Finally, the comparison performed on dataset *Simulated Chromosomes* showed that CBS and mBPCR better estimated the profiles (see Table 4). Regarding the breakpoint error measures (see Figure S.14 in Additional file 2), we found that mBPCR had the highest sensitivity (hence, it was the best method in determining the exact position of the breakpoints), but also a higher FDR than CBS. We have already explained in the previous subsection the possible reason of the high FDR of mBPCR and we can observe again that this fact did not influence negatively the profile estimation (see the SSQ error in Table 4). The GLAD method showed a low sensitivity and low FDR, apart from the case regarding the exact position of the breakpoints (w = 0), which means that it underestimated the segment number and the estimated breakpoints were not located exactly at their true positions. Also CGHseg underestimated the number of segments because of low sensitivity and FDR, while HMM had low sensitivity and high FDR when w = 0 and vice versa in the other cases, which means that it often detected the true segment number, but it was unable to put the breakpoints at their exact position. Instead, BioHMM solved the issue of HMM with w = 0, but overall had a lower sensitivity than HMM. Rendersome missed several true aberrations (lowest sensitivity) and detected some false aberrations (medium FDR).

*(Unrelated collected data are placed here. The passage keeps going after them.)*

theorem keeps_keyEphemeral {s0 s : State} (r : CmdRef) (hk : Keeps s0 s) :
   Keeps s0 (State.keyEphemeral s r) := by
  unfold State.keyEphemeral
  repeat' (first | intro _ | with_reducible assumption | exact rfl | dsimp only | with_reducible apply keeps_onCmd | with_reducible apply keeps_engineBusy | with_reducible apply keeps_takeFree | with_reducible apply keeps_modSec | with_reducible apply keeps_hostWrite | with_reducible apply keeps_reply | with_reducible apply keeps_ite | with_reducible apply keeps_ite2 | with_reducible apply keeps_foldl | split | ((with_reducible apply keeps_mk); (iterate 4 with_reducible exact rfl); first | with_reducible exact rfl | exact rfl))

theorem keeps_keyExpiry {s0 s : State} (f : Nat) (hk : Keeps s0 s) :
   Keeps s0 (State.keyExpiry s f) := by
  unfold State.keyExpiry
  repeat' (first | intro _ | with_reducible assumption | exact rfl | dsimp only | with_reducible apply keeps_modSec | with_reducible apply keeps_ite | with_reducible apply keeps_ite2 | with_reducible apply keeps_foldl | split | ((with_reducible apply keeps_mk); (iterate 4 with_reducible exact rfl); first | with_reducible exact rfl | exact rfl))

theorem keeps_keyDenied {s0 s : State} (r : CmdRef) (hk : Keeps s0 s) :
   Keeps s0 (State.keyDenied s r) := by
  unfold State.keyDenied
  repeat' (first | intro _ | with_reducible assumption | exact rfl | dsimp only | with_reducible apply keeps_secCount | with_reducible apply keeps_reply | with_reducible apply keeps_ite | with_reducible apply keeps_ite2 | with_reducible apply keeps_foldl | split | ((with_reducible apply keeps_mk); (iterate 4 with_reducible exact rfl); first | with_reducible exact rfl | exact rfl))

theorem keeps_keyImport {s0 s : State} (r : CmdRef) (blob : List Byte) (hk : Keeps s0 s) :
   Keeps s0 (State.keyImport s r blob) := by
  unfold State.keyImport
  repeat' (first | intro _ | with_reducible assumption | exact rfl | dsimp only | with_reducible apply keeps_onCmd | with_reducible apply keeps_engineBusy | with_reducible apply keeps_reply | with_reducible apply keeps_withRead | with_reducible apply keeps_keyDenied | with_reducible apply keeps_modSec | with_reducible apply keeps_secCount | with_reducible apply keeps_ite | with_reducible apply keeps_ite2 | with_reducible apply keeps_foldl | split | ((with_reducible apply keeps_mk); (iterate 4 with_reducible exact rfl); first | with_reducible exact rfl | exact rfl))

theorem keeps_revokeKeys {s0 s : State} (hk : Keeps s0 s) :
   Keeps s0 (State.revokeKeys s) := by
  unfold State.revokeKeys
  repeat' (first | intro _ | with_reducible assumption | exact rfl | dsimp only | with_reducible apply keeps_modSec | with_reducible apply keeps_event | with_reducible apply keeps_ite | with_reducible apply keeps_ite2 | with_reducible apply keeps_foldl | split | ((with_reducible apply keeps_mk); (iterate 4 with_reducible exact rfl); first | with_reducible exact rfl | exact rfl))

theorem keeps_clearKeys {s0 s : State} (f : Nat) (hk : Keeps s0 s) :
   Keeps s0 (State.clearKeys s f) := by
  unfold State.clearKeys
  repeat' (first | intro _ | with_reducible assumption | exact rfl | dsimp only | with_reducible apply keeps_modSec | with_reducible apply keeps_ite | with_reducible apply keeps_ite2 | with_reducible apply keeps_foldl | split | ((with_reducible apply keeps_mk); (iterate 4 with_reducible exact rfl); first | with_reducible exact rfl | exact rfl))

theorem keeps_attest {s0 s : State} (r : CmdRef) (hk : Keeps s0 s) :
   Keeps s0 (State.attest s r) := by
  unfold State.attest
  repeat' (first | intro _ | with_reducible assumption | exact rfl | dsimp only | with_reducible apply keeps_onCmd | with_reducible apply keeps_engineBusy | with_reducible apply keeps_reply | with_reducible apply keeps_hostWrite | with_reducible apply keeps_modSec | with_reducible apply keeps_secCount | with_reducible apply keeps_ite | with_reducible apply keeps_ite2 | with_reducible apply keeps_foldl | split | ((with_reducible apply keeps_mk); (iterate 4 with_reducible exact rfl); first | with_reducible exact rfl | exact rfl))

theorem keeps_tenantEnable {s0 s : State} (r : CmdRef) (hk : Keeps s0 s) :
   Keeps s0 (State.tenantEnable s r) := by
  unfold State.tenantEnable
  repeat' (first | intro _ | with_reducible assumption | exact rfl | dsimp only | with_reducible apply keeps_onCmd | with_reducible apply keeps_reply | with_reducible apply keeps_setFld | with_reducible apply keeps_ite | with_reducible apply keeps_ite2 | with_reducible apply keeps_foldl | split | ((with_reducible apply keeps_mk); (iterate 4 with_reducible exact rfl); first | with_reducible exact rfl | exact rfl))

theorem keeps_killCore {s0 s : State} (i : Nat) (hk : Keeps s0 s) :
   Keeps s0 (State.killCore s i) := by
  unfold State.killCore
  repeat' (first | intro _ | with_reducible assumption | exact rfl | dsimp only | with_reducible apply keeps_recordFault | with_reducible apply keeps_setCoreState | with_reducible apply keeps_stopCore | with_reducible apply keeps_setCounter | with_reducible apply keeps_modCore | with_reducible apply keeps_ite | with_reducible apply keeps_ite2 | with_reducible apply keeps_foldl | split | ((with_reducible apply keeps_mk); (iterate 4 with_reducible exact rfl); first | with_reducible exact rfl | exact rfl))

theorem keeps_endCommands {s0 s : State} (f : Nat) (hk : Keeps s0 s) :
   Keeps s0 (State.endCommands s f) := by
  unfold State.endCommands
  repeat' (first | intro _ | with_reducible assumption | exact rfl | dsimp only | with_reducible apply keeps_reply | with_reducible apply keeps_ite | with_reducible apply keeps_ite2 | with_reducible apply keeps_foldl | split | ((with_reducible apply keeps_mk); (iterate 4 with_reducible exact rfl); first | with_reducible exact rfl | exact rfl))

theorem keeps_scrubModel {s0 s : State} (h : Nat) (m : ModelS) (hk : Keeps s0 s) :
   Keeps s0 (State.scrubModel s h m) := by
  unfold State.scrubModel
  repeat' (first | intro _ | with_reducible assumption | exact rfl | dsimp only | with_reducible apply keeps_dropModel | with_reducible apply keeps_clearFor | with_reducible apply keeps_map | with_reducible apply keeps_ite | with_reducible apply keeps_ite2 | with_reducible apply keeps_foldl | split | ((with_reducible apply keeps_mk); (iterate 4 with_reducible exact rfl); first | with_reducible exact rfl | exact rfl))
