theorem keeps_railDip {s0 s : State} (hk : Keeps s0 s) :
   Keeps s0 (State.railDip s) := by
  unfold State.railDip
  repeat' (first | intro _ | with_reducible assumption | exact rfl | dsimp only | with_reducible apply keeps_powerReset | with_reducible apply keeps_startUp | with_reducible apply keeps_ite | with_reducible apply keeps_ite2 | with_reducible apply keeps_foldl | split | ((with_reducible apply keeps_mk); (iterate 4 with_reducible exact rfl); first | with_reducible exact rfl | exact rfl))

theorem keeps_startupBegin {s0 s : State} (pos : Nat) (hk : Keeps s0 s) :
   Keeps s0 (State.startupBegin s pos) := by
  unfold State.startupBegin
  repeat' (first | intro _ | with_reducible assumption | exact rfl | dsimp only | with_reducible apply keeps_modBoot | with_reducible apply keeps_setFld | with_reducible apply keeps_startUp | with_reducible apply keeps_ite | with_reducible apply keeps_ite2 | with_reducible apply keeps_foldl | split | ((with_reducible apply keeps_mk); (iterate 4 with_reducible exact rfl); first | with_reducible exact rfl | exact rfl))

theorem keeps_setStage {s0 s : State} (k : Nat) (hk : Keeps s0 s) :
   Keeps s0 (State.setStage s k) := by
  unfold State.setStage
  repeat' (first | intro _ | with_reducible assumption | exact rfl | dsimp only | with_reducible apply keeps_setFld | with_reducible apply keeps_ite | with_reducible apply keeps_ite2 | with_reducible apply keeps_foldl | split | ((with_reducible apply keeps_mk); (iterate 4 with_reducible exact rfl); first | with_reducible exact rfl | exact rfl))

theorem keeps_startupFail {s0 s : State} (code : Nat) (unit : Nat) (hk : Keeps s0 s) :
   Keeps s0 (State.startupFail s code unit) := by
  unfold State.startupFail
  repeat' (first | intro _ | with_reducible assumption | exact rfl | dsimp only | with_reducible apply keeps_modBoot | with_reducible apply keeps_setFld | with_reducible apply keeps_fatalError | with_reducible apply keeps_ite | with_reducible apply keeps_ite2 | with_reducible apply keeps_foldl | split | ((with_reducible apply keeps_mk); (iterate 4 with_reducible exact rfl); first | with_reducible exact rfl | exact rfl))

theorem keeps_clocksLocked {s0 s : State} (hk : Keeps s0 s) :
   Keeps s0 (State.clocksLocked s) := by
  unfold State.clocksLocked
  repeat' (first | intro _ | with_reducible assumption | exact rfl | dsimp only | with_reducible apply keeps_setRegN | with_reducible apply keeps_modTime | with_reducible apply keeps_setStage | with_reducible apply keeps_setSource | with_reducible apply keeps_ite | with_reducible apply keeps_ite2 | with_reducible apply keeps_foldl | split | ((with_reducible apply keeps_mk); (iterate 4 with_reducible exact rfl); first | with_reducible exact rfl | exact rfl))

theorem keeps_pllTimeout {s0 s : State} (hk : Keeps s0 s) :
   Keeps s0 (State.pllTimeout s) := by
  unfold State.pllTimeout
  repeat' (first | intro _ | with_reducible assumption | exact rfl | dsimp only | with_reducible apply keeps_startupFail | with_reducible apply keeps_ite | with_reducible apply keeps_ite2 | with_reducible apply keeps_foldl | split | ((with_reducible apply keeps_mk); (iterate 4 with_reducible exact rfl); first | with_reducible exact rfl | exact rfl))

theorem keeps_memGeom {s0 s : State} (b : List Byte) (hk : Keeps s0 s) :
   Keeps s0 (State.memGeom s b) := by
  unfold State.memGeom
  repeat' (first | intro _ | with_reducible assumption | exact rfl | dsimp only | with_reducible apply keeps_setFld | with_reducible apply keeps_ite | with_reducible apply keeps_ite2 | with_reducible apply keeps_foldl | split | ((with_reducible apply keeps_mk); (iterate 4 with_reducible exact rfl); first | with_reducible exact rfl | exact rfl))

theorem keeps_runImage {s0 s : State} (slot : Nat) (x : FwImage) (hk : Keeps s0 s) :
   Keeps s0 (State.runImage s slot x) := by
  unfold State.runImage
  repeat' (first | intro _ | with_reducible assumption | exact rfl | dsimp only | with_reducible apply keeps_modBoot | with_reducible apply keeps_modSec | with_reducible apply keeps_setFld | with_reducible apply keeps_setMeas | with_reducible apply keeps_deriveIdentity | with_reducible apply keeps_takeFree | with_reducible apply keeps_modHold | with_reducible apply keeps_noPolicy | with_reducible apply keeps_memGeom | with_reducible apply keeps_ite | with_reducible apply keeps_ite2 | with_reducible apply keeps_foldl | split | ((with_reducible apply keeps_mk); (iterate 4 with_reducible exact rfl); first | with_reducible exact rfl | exact rfl))

theorem keeps_imageAccepted {s0 s : State} (a : FwImage) (b : FwImage) (selfTest : Bool) (hk : Keeps s0 s) :
   Keeps s0 (State.imageAccepted s a b selfTest) := by
  unfold State.imageAccepted
  repeat' (first | intro _ | with_reducible assumption | exact rfl | dsimp only | with_reducible apply keeps_setStage | with_reducible apply keeps_startupFail | with_reducible apply keeps_setFld | with_reducible apply keeps_runImage | with_reducible apply keeps_ite | with_reducible apply keeps_ite2 | with_reducible apply keeps_foldl | split | ((with_reducible apply keeps_mk); (iterate 4 with_reducible exact rfl); first | with_reducible exact rfl | exact rfl))

theorem keeps_cpStartTimeout {s0 s : State} (cp : Nat) (hk : Keeps s0 s) :
   Keeps s0 (State.cpStartTimeout s cp) := by
  unfold State.cpStartTimeout
  repeat' (first | intro _ | with_reducible assumption | exact rfl | dsimp only | with_reducible apply keeps_startupFail | with_reducible apply keeps_ite | with_reducible apply keeps_ite2 | with_reducible apply keeps_foldl | split | ((with_reducible apply keeps_mk); (iterate 4 with_reducible exact rfl); first | with_reducible exact rfl | exact rfl))

theorem keeps_trainingDone {s0 s : State} (failed : Nat) (hk : Keeps s0 s) :
   Keeps s0 (State.trainingDone s failed) := by
  unfold State.trainingDone
  repeat' (first | intro _ | with_reducible assumption | exact rfl | dsimp only | with_reducible apply keeps_setStage | with_reducible apply keeps_setFld | with_reducible apply keeps_modHold | with_reducible apply keeps_map | with_reducible apply keeps_startupFail | with_reducible apply keeps_ite | with_reducible apply keeps_ite2 | with_reducible apply keeps_foldl | split | ((with_reducible apply keeps_mk); (iterate 4 with_reducible exact rfl); first | with_reducible exact rfl | exact rfl))

theorem keeps_memInitDone {s0 s : State} (err : Option Nat) (hk : Keeps s0 s) :
   Keeps s0 (State.memInitDone s err) := by
  unfold State.memInitDone
  repeat' (first | intro _ | with_reducible assumption | exact rfl | dsimp only | with_reducible apply keeps_startupFail | with_reducible apply keeps_memZero | with_reducible apply keeps_modHold | with_reducible apply keeps_setFld | with_reducible apply keeps_setStage | with_reducible apply keeps_ite | with_reducible apply keeps_ite2 | with_reducible apply keeps_foldl | split | ((with_reducible apply keeps_mk); (iterate 4 with_reducible exact rfl); first | with_reducible exact rfl | exact rfl))
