-- ==== Sys2Proof/Laws/KeepsCmd.lean ====
section
/-! SUPPORT. What no command undoes: one lemma for each command. -/
set_option linter.all false
namespace Sys2Proof.Machine

theorem keeps_execIxlPortEnable (dt : Nat) (p : Fin 16) (v : Word) (s t : State) (h : execIxlPortEnable dt p v s = .next t) : Keeps s t := by
  have hk := keeps_elapse dt (keeps_refl s)
  unfold execIxlPortEnable after at h
  injection h with e
  subst e
  repeat' (first | intro _ | with_reducible assumption | with_reducible apply keeps_onBus | with_reducible apply keeps_portEnable)

theorem keeps_execIxlPortDisable (dt : Nat) (p : Fin 16) (v : Word) (s t : State) (h : execIxlPortDisable dt p v s = .next t) : Keeps s t := by
  have hk := keeps_elapse dt (keeps_refl s)
  unfold execIxlPortDisable after at h
  injection h with e
  subst e
  repeat' (first | intro _ | with_reducible assumption | with_reducible apply keeps_onBus | with_reducible apply keeps_portDisable)

theorem keeps_execIxlRetrainRequest (dt : Nat) (p : Fin 16) (v : Word) (s t : State) (h : execIxlRetrainRequest dt p v s = .next t) : Keeps s t := by
  have hk := keeps_elapse dt (keeps_refl s)
  unfold execIxlRetrainRequest after at h
  injection h with e
  subst e
  repeat' (first | intro _ | with_reducible assumption | with_reducible apply keeps_onBus | with_reducible apply keeps_retrainRequest)

theorem keeps_execSignalDetected (dt : Nat) (p : Fin 18) (s t : State) (h : execSignalDetected dt p s = .next t) : Keeps s t := by
  have hk := keeps_elapse dt (keeps_refl s)
  unfold execSignalDetected after at h
  injection h with e
  subst e
  repeat' (first | intro _ | with_reducible assumption | with_reducible apply keeps_signalDetected)

theorem keeps_execBlockLockGained (dt : Nat) (p : Fin 18) (s t : State) (h : execBlockLockGained dt p s = .next t) : Keeps s t := by
  have hk := keeps_elapse dt (keeps_refl s)
  unfold execBlockLockGained after at h
  injection h with e
  subst e
  repeat' (first | intro _ | with_reducible assumption | with_reducible apply keeps_blockLockGained)

theorem keeps_execBlockLockLost (dt : Nat) (p : Fin 18) (s t : State) (h : execBlockLockLost dt p s = .next t) : Keeps s t := by
  have hk := keeps_elapse dt (keeps_refl s)
  unfold execBlockLockLost after at h
  injection h with e
  subst e
  repeat' (first | intro _ | with_reducible assumption | with_reducible apply keeps_blockLockLost | with_reducible apply keeps_checkChain)

theorem keeps_execBringupLimitExpiry (dt : Nat) (p : Fin 18) (s t : State) (h : execBringupLimitExpiry dt p s = .next t) : Keeps s t := by
  have hk := keeps_elapse dt (keeps_refl s)
  unfold execBringupLimitExpiry after at h
  injection h with e
  subst e
  repeat' (first | intro _ | with_reducible assumption | with_reducible apply keeps_bringupExpiry | with_reducible apply keeps_checkChain)

theorem keeps_execBringupRetryWaitEnd (dt : Nat) (p : Fin 18) (s t : State) (h : execBringupRetryWaitEnd dt p s = .next t) : Keeps s t := by
  have hk := keeps_elapse dt (keeps_refl s)
  unfold execBringupRetryWaitEnd after at h
  injection h with e
  subst e
  repeat' (first | intro _ | with_reducible assumption | with_reducible apply keeps_retryWaitEnd)

theorem keeps_execHubCapsPacket (dt : Nat) (p : Fin 16) (k : Packet) (s t : State) (h : execHubCapsPacket dt p k s = .next t) : Keeps s t := by
  have hk := keeps_elapse dt (keeps_refl s)
  unfold execHubCapsPacket after at h
  injection h with e
  subst e
  repeat' (first | intro _ | with_reducible assumption | with_reducible apply keeps_arrive)

theorem keeps_execVideoPacket (dt : Nat) (p : Fin 16) (k : Packet) (s t : State) (h : execVideoPacket dt p k s = .next t) : Keeps s t := by
  have hk := keeps_elapse dt (keeps_refl s)
  unfold execVideoPacket after at h
  injection h with e
  subst e
  repeat' (first | intro _ | with_reducible assumption | with_reducible apply keeps_arrive)

theorem keeps_execEmbedPacket (dt : Nat) (p : Fin 16) (k : Packet) (s t : State) (h : execEmbedPacket dt p k s = .next t) : Keeps s t := by
  have hk := keeps_elapse dt (keeps_refl s)
  unfold execEmbedPacket after at h
  injection h with e
  subst e
  repeat' (first | intro _ | with_reducible assumption | with_reducible apply keeps_arrive)

theorem keeps_execFrameStartPacket (dt : Nat) (p : Fin 16) (k : Packet) (s t : State) (h : execFrameStartPacket dt p k s = .next t) : Keeps s t := by
  have hk := keeps_elapse dt (keeps_refl s)
  unfold execFrameStartPacket after at h
  injection h with e
  subst e
  repeat' (first | intro _ | with_reducible assumption | with_reducible apply keeps_arrive)

theorem keeps_execFrameEndPacket (dt : Nat) (p : Fin 16) (k : Packet) (s t : State) (h : execFrameEndPacket dt p k s = .next t) : Keeps s t := by
  have hk := keeps_elapse dt (keeps_refl s)
  unfold execFrameEndPacket after at h
  injection h with e
  subst e
  repeat' (first | intro _ | with_reducible assumption | with_reducible apply keeps_arrive)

#### Estimation with a continuous curve

We compared the several versions of the Bayesian regression curves with methods which estimate the copy number as a continuous curve (lowess, wavelet, quantreg and smoothseg). Lowess is the acronym of "Locally Weighted Smoothing" (implemented in the stats library of R) and it is one of the methods considered in the comparison performed in [14]. As we saw previously, both the BRC, which uses ${\widehat{K}}_{2}$, and the BRCAk perform well, so we tested both versions with both estimators of *ρ*^{2}. Figure 3 shows examples of estimated profiles with these smoothing methods.

In general, we found that all methods detected the regions of aberration quite well (see, for example, Figures S.16 and S.18 in Additional file 2). The wavelet method showed a higher error in the level estimation of the aberrations in the datasets SNR = 3 and SNR = 1 (Figures S.16 and S.18 in Additional file 2). The methods lowess and quantreg had the highest RMSE in the collection *Cases*, while their error was not significantly different outside and inside the aberrations on datasets with SNR = 1, 3. Therefore, in the last cases the error was low inside the aberrations and high outside them in comparison with the other methods. The method smoothseg showed a similar behavior, but with a lower error.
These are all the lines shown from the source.